Biosynthesis of natural products
Evolution by natural selection has produced a fasinating repotoire of natural products with diverse structures and functions, many possessing significant commercial value. I am interested in the biosynthesis of natural products to understand the logic of how biosynthetic pathways are constructed, as well as to elucidate the biosynthetic enzymes of molecules that are valuable to society. I am particularly interested in applying ‘omics’, analytical chemistry, and computational analyses to the elucidation of molecules and pathways from wild and non-model species that have interesting biochemistry, but limited capability for laboratory manipulation & the obtaining of large quantities of tissue.

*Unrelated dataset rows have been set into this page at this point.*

/-! ## The end of a command -/

@[simp] theorem State.finish_status (s : State) : (s.finish).status = .done := rfl
@[simp] theorem State.finish_errCode (s : State) : (s.finish).errCode = s.errCode := rfl
@[simp] theorem State.finish_errPos (s : State) : (s.finish).errPos = s.errPos := rfl
@[simp] theorem State.finish_errExpected (s : State) : (s.finish).errExpected = s.errExpected := rfl
@[simp] theorem State.finish_errAvailable (s : State) : (s.finish).errAvailable = s.errAvailable := rfl
@[simp] theorem State.finish_inLen (s : State) : (s.finish).inLen = s.inLen := rfl
@[simp] theorem State.finish_hdrTag (s : State) : (s.finish).hdrTag = s.hdrTag := rfl
@[simp] theorem State.finish_width (s : State) : (s.finish).width = s.width := rfl
@[simp] theorem State.finish_height (s : State) : (s.finish).height = s.height := rfl
@[simp] theorem State.finish_outLen (s : State) : (s.finish).outLen = s.outLen := rfl
@[simp] theorem State.finish_ip (s : State) : (s.finish).ip = s.ip := rfl
@[simp] theorem State.finish_palSel (s : State) : (s.finish).palSel = s.palSel := rfl
@[simp] theorem State.finish_transp (s : State) : (s.finish).transp = s.transp := rfl
@[simp] theorem State.finish_palIdx (s : State) : (s.finish).palIdx = s.palIdx := rfl
@[simp] theorem State.finish_palRgb (s : State) : (s.finish).palRgb = s.palRgb := rfl
@[simp] theorem State.finish_inCap (s : State) : (s.finish).inCap = s.inCap := rfl
@[simp] theorem State.finish_outCap (s : State) : (s.finish).outCap = s.outCap := rfl
@[simp] theorem State.finish_rasterCap (s : State) : (s.finish).rasterCap = s.rasterCap := rfl
@[simp] theorem State.finish_phase (s : State) : (s.finish).phase = .halt := rfl
@[simp] theorem State.finish_wC (s : State) : (s.finish).wC = s.wC := rfl
@[simp] theorem State.finish_wCnt (s : State) : (s.finish).wCnt = s.wCnt := rfl
@[simp] theorem State.finish_wSrc (s : State) : (s.finish).wSrc = s.wSrc := rfl
@[simp] theorem State.finish_inMem (s : State) : (s.finish).inMem = s.inMem := rfl
@[simp] theorem State.finish_outMem (s : State) : (s.finish).outMem = s.outMem := rfl
@[simp] theorem State.finish_rasterMem (s : State) : (s.finish).rasterMem = s.rasterMem := rfl
@[simp] theorem State.finish_rom0 (s : State) : (s.finish).rom0 = s.rom0 := rfl
@[simp] theorem State.finish_rom1 (s : State) : (s.finish).rom1 = s.rom1 := rfl
@[simp] theorem State.finish_sched (s : State) : (s.finish).sched = s.sched := rfl
@[simp] theorem State.finish_busData (s : State) : (s.finish).busData = s.busData := rfl
@[simp] theorem State.finish_epoch (s : State) : (s.finish).epoch = s.epoch := rfl
@[simp] theorem State.finish_draws (s : State) : (s.finish).draws = s.draws := rfl

/-! ## Acceptance -/

@[simp] theorem State.accept_status (s : State) (p : Phase) : (s.accept p).status = .busy := rfl
@[simp] theorem State.accept_errCode (s : State) (p : Phase) : (s.accept p).errCode = 0 := rfl
@[simp] theorem State.accept_errPos (s : State) (p : Phase) : (s.accept p).errPos = 0 := rfl
@[simp] theorem State.accept_errExpected (s : State) (p : Phase) : (s.accept p).errExpected = 0 := rfl
@[simp] theorem State.accept_errAvailable (s : State) (p : Phase) : (s.accept p).errAvailable = 0 := rfl
@[simp] theorem State.accept_inLen (s : State) (p : Phase) : (s.accept p).inLen = s.inLen := rfl
@[simp] theorem State.accept_hdrTag (s : State) (p : Phase) : (s.accept p).hdrTag = s.hdrTag := rfl
@[simp] theorem State.accept_width (s : State) (p : Phase) : (s.accept p).width = s.width := rfl
@[simp] theorem State.accept_height (s : State) (p : Phase) : (s.accept p).height = s.height := rfl
@[simp] theorem State.accept_outLen (s : State) (p : Phase) : (s.accept p).outLen = s.outLen := rfl
@[simp] theorem State.accept_ip (s : State) (p : Phase) : (s.accept p).ip = s.ip := rfl
@[simp] theorem State.accept_palSel (s : State) (p : Phase) : (s.accept p).palSel = s.palSel := rfl
@[simp] theorem State.accept_transp (s : State) (p : Phase) : (s.accept p).transp = s.transp := rfl
@[simp] theorem State.accept_palIdx (s : State) (p : Phase) : (s.accept p).palIdx = s.palIdx := rfl
@[simp] theorem State.accept_palRgb (s : State) (p : Phase) : (s.accept p).palRgb = s.palRgb := rfl
@[simp] theorem State.accept_inCap (s : State) (p : Phase) : (s.accept p).inCap = s.inCap := rfl
@[simp] theorem State.accept_outCap (s : State) (p : Phase) : (s.accept p).outCap = s.outCap := rfl
@[simp] theorem State.accept_rasterCap (s : State) (p : Phase) : (s.accept p).rasterCap = s.rasterCap := rfl
@[simp] theorem State.accept_phase (s : State) (p : Phase) : (s.accept p).phase = p := rfl
@[simp] theorem State.accept_wC (s : State) (p : Phase) : (s.accept p).wC = s.wC := rfl
@[simp] theorem State.accept_wCnt (s : State) (p : Phase) : (s.accept p).wCnt = s.wCnt := rfl
@[simp] theorem State.accept_wSrc (s : State) (p : Phase) : (s.accept p).wSrc = s.wSrc := rfl
@[simp] theorem State.accept_inMem (s : State) (p : Phase) : (s.accept p).inMem = s.inMem := rfl
@[simp] theorem State.accept_outMem (s : State) (p : Phase) : (s.accept p).outMem = s.outMem := rfl
@[simp] theorem State.accept_rasterMem (s : State) (p : Phase) : (s.accept p).rasterMem = s.rasterMem := rfl
@[simp] theorem State.accept_rom0 (s : State) (p : Phase) : (s.accept p).rom0 = s.rom0 := rfl
@[simp] theorem State.accept_rom1 (s : State) (p : Phase) : (s.accept p).rom1 = s.rom1 := rfl
@[simp] theorem State.accept_sched (s : State) (p : Phase) : (s.accept p).sched = s.sched := rfl
@[simp] theorem State.accept_busData (s : State) (p : Phase) : (s.accept p).busData = s.busData := rfl
@[simp] theorem State.accept_epoch (s : State) (p : Phase) : (s.accept p).epoch = s.epoch := rfl
@[simp] theorem State.accept_draws (s : State) (p : Phase) : (s.accept p).draws = s.draws := rfl

/-! ## Latching the control byte -/

@[simp] theorem State.latch_status (s : State) (c : Byte) : (s.latch c).status = s.status := rfl
@[simp] theorem State.latch_errCode (s : State) (c : Byte) : (s.latch c).errCode = s.errCode := rfl
@[simp] theorem State.latch_errPos (s : State) (c : Byte) : (s.latch c).errPos = s.errPos := rfl
@[simp] theorem State.latch_errExpected (s : State) (c : Byte) : (s.latch c).errExpected = s.errExpected := rfl
@[simp] theorem State.latch_errAvailable (s : State) (c : Byte) : (s.latch c).errAvailable = s.errAvailable := rfl
@[simp] theorem State.latch_inLen (s : State) (c : Byte) : (s.latch c).inLen = s.inLen := rfl
@[simp] theorem State.latch_hdrTag (s : State) (c : Byte) : (s.latch c).hdrTag = s.hdrTag := rfl
@[simp] theorem State.latch_width (s : State) (c : Byte) : (s.latch c).width = s.width := rfl
@[simp] theorem State.latch_height (s : State) (c : Byte) : (s.latch c).height = s.height := rfl
@[simp] theorem State.latch_outLen (s : State) (c : Byte) : (s.latch c).outLen = s.outLen := rfl
@[simp] theorem State.latch_ip (s : State) (c : Byte) : (s.latch c).ip = s.ip := rfl
@[simp] theorem State.latch_palSel (s : State) (c : Byte) : (s.latch c).palSel = s.palSel := rfl
@[simp] theorem State.latch_transp (s : State) (c : Byte) : (s.latch c).transp = s.transp := rfl
@[simp] theorem State.latch_palIdx (s : State) (c : Byte) : (s.latch c).palIdx = s.palIdx := rfl
@[simp] theorem State.latch_palRgb (s : State) (c : Byte) : (s.latch c).palRgb = s.palRgb := rfl
@[simp] theorem State.latch_inCap (s : State) (c : Byte) : (s.latch c).inCap = s.inCap := rfl
@[simp] theorem State.latch_outCap (s : State) (c : Byte) : (s.latch c).outCap = s.outCap := rfl
@[simp] theorem State.latch_rasterCap (s : State) (c : Byte) : (s.latch c).rasterCap = s.rasterCap := rfl
@[simp] theorem State.latch_phase (s : State) (c : Byte) : (s.latch c).phase = s.phase := rfl
@[simp] theorem State.latch_wC (s : State) (c : Byte) : (s.latch c).wC = c := rfl
@[simp] theorem State.latch_wCnt (s : State) (c : Byte) : (s.latch c).wCnt = s.wCnt := rfl
@[simp] theorem State.latch_wSrc (s : State) (c : Byte) : (s.latch c).wSrc = s.wSrc := rfl
@[simp] theorem State.latch_inMem (s : State) (c : Byte) : (s.latch c).inMem = s.inMem := rfl
@[simp] theorem State.latch_outMem (s : State) (c : Byte) : (s.latch c).outMem = s.outMem := rfl
@[simp] theorem State.latch_rasterMem (s : State) (c : Byte) : (s.latch c).rasterMem = s.rasterMem := rfl
@[simp] theorem State.latch_rom0 (s : State) (c : Byte) : (s.latch c).rom0 = s.rom0 := rfl
@[simp] theorem State.latch_rom1 (s : State) (c : Byte) : (s.latch c).rom1 = s.rom1 := rfl
@[simp] theorem State.latch_sched (s : State) (c : Byte) : (s.latch c).sched = s.sched := rfl
@[simp] theorem State.latch_busData (s : State) (c : Byte) : (s.latch c).busData = s.busData := rfl
@[simp] theorem State.latch_epoch (s : State) (c : Byte) : (s.latch c).epoch = s.epoch := rfl
@[simp] theorem State.latch_draws (s : State) (c : Byte) : (s.latch c).draws = s.draws := rfl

Eukaryotic specialized metabolism
The study of natural products and metabolism becomes particularly difficult when considering the multicellular eukaryotes. Unlike bacteria and fungi, which oftentimes cluster the genes in a metabolic pathway within their genome, such cases are rare in multicellular eukaryotes. I am interested in bioinformatic and experimental approaches to elucidate these difficult pathways.

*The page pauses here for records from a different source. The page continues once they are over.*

/-- Below IN_LEN the window begins with the byte at IP. -/
theorem State.tokenWindow_cons {s : State} (h : s.ip.toNat < s.inLen.toNat) :
    ∃ rest, s.tokenWindow = s.readByte .input s.ip.toNat :: rest ∧
      rest.length = min longestToken (s.inLen.toNat - s.ip.toNat) - 1 := by
  have hl := s.tokenWindow_length
  match hw : s.tokenWindow with
  | [] => rw [hw] at hl; simp [longestToken] at hl; omega
  | c :: rest =>
    refine ⟨rest, ?_, by rw [hw] at hl; simp at hl; omega⟩
    have := s.tokenWindow_getElem 0 (by rw [hw]; simp)
    simp only [hw, List.getElem_cons_zero, Nat.add_zero] at this
    rw [this]

/-- A LIT at IP that claims more bytes than remain is found truncated, with the claim and what remains (R116). -/
theorem decode_truncated_lit {s : State} (h : s.ip.toNat < s.inLen.toNat)
    (hf : matchFlag (s.readByte .input s.ip.toNat) = false)
    (hl : s.availableAfterControl < runLength (s.readByte .input s.ip.toNat)) :
    decodeToken s.tokenWindow =
      .truncated (runLength (s.readByte .input s.ip.toNat)) s.availableAfterControl := by
  obtain ⟨rest, hw, hr⟩ := State.tokenWindow_cons h
  have hn := runLength_le (s.readByte .input s.ip.toNat)
  unfold State.availableAfterControl at *
  have hr' : rest.length = s.inLen.toNat - (s.ip.toNat + 1) := by simp only [longestToken] at hr; omega
  simp [hw, decodeToken, hf, hr', hl]

/-- A BREF at IP without both operand bytes is found truncated (R119). -/
theorem decode_truncated_bref {s : State} (h : s.ip.toNat < s.inLen.toNat)
    (hf : matchFlag (s.readByte .input s.ip.toNat) = true) (hl : s.availableAfterControl < 2) :
    decodeToken s.tokenWindow = .truncated 2 s.availableAfterControl := by
  obtain ⟨rest, hw, hr⟩ := State.tokenWindow_cons h
  unfold State.availableAfterControl at *
  have hr' : rest.length = s.inLen.toNat - (s.ip.toNat + 1) := by simp only [longestToken] at hr; omega
  rw [hw, ← hr']
  match rest with
  | [] => simp [decodeToken, hf]
  | [_] => simp [decodeToken, hf]
  | _ :: _ :: _ => simp at hr'; omega

/-- Whether decoding at IP finds a token, and what is then known of it: its encoding stands at IP and ends at or before
IN_LEN. -/
theorem decode_token_at {s : State} {i : Instr} {rest : List Byte} (h : decodeToken s.tokenWindow = .token i rest) :
    (∃ bytes, i = .lit bytes ∧ 1 ≤ bytes.length ∧ bytes.length ≤ 128 ∧
      s.ip.toNat + 1 + bytes.length ≤ s.inLen.toNat ∧
      s.readByte .input s.ip.toNat = litControl bytes.length ∧
      ∀ k (hk : k < bytes.length), s.readByte .input (s.ip.toNat + 1 + k) = bytes[k]) ∨
    (∃ high b1 b2, i = .bref high b1 b2 ∧ s.ip.toNat + 3 ≤ s.inLen.toNat ∧
      s.readByte .input s.ip.toNat = brefControl high ∧ s.readByte .input (s.ip.toNat + 1) = b1 ∧
      s.readByte .input (s.ip.toNat + 2) = b2) := by
  have hlen := s.tokenWindow_length
  have hget := s.tokenWindow_getElem
  rcases decodeToken_cases s.tokenWindow with ⟨_, e⟩ | ⟨_, _, _, _, _, e⟩ | ⟨_, _, _, _, _, e⟩ |
    ⟨bytes, r, h1, h2, hb, e⟩ | ⟨hh, b1, b2, r, hb, e⟩
  all_goals rw [e] at h; cases h
  · rw [hb] at hlen
    simp only [longestToken, List.length_append, List.length_cons] at hlen
    refine .inl ⟨bytes, rfl, h1, h2, by omega, ?_, ?_⟩
    · have := hget 0 (by rw [hb]; simp)
      simp only [hb] at this
      simpa using this.symm
    · intro k hk
      have := hget (1 + k) (by rw [hb]; simp; omega)
      simp only [hb] at this
      rw [Nat.add_assoc, ← this, List.getElem_append_left (by simp; omega)]
      simp [Nat.add_comm 1 k]
  · rw [hb] at hlen
    simp only [longestToken, List.length_cons] at hlen
    refine .inr ⟨hh, b1, b2, rfl, by omega, ?_, ?_, ?_⟩
    · have := hget 0 (by rw [hb]; simp)
      simp only [hb] at this
      simpa using this.symm
    · have := hget 1 (by rw [hb]; simp)
      simp only [hb] at this
      simpa using this.symm
    · have := hget 2 (by rw [hb]; simp)
      simp only [hb] at this
      simpa using this.symm

end Sys2Proof.Machine
end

Evolution of complex traits
The complexity of eukaryotic metabolic pathways can be substantial, involving complexity from the level of small molecules to the macroscopic tissues dedicated to production of small molecules, leading to the questions of how such phenomena evolved. I am interested in the evolutionary mechanisms, theory, and framework for the evolution of metabolic systems, including genes, enzymes, and specialized cells and tissues.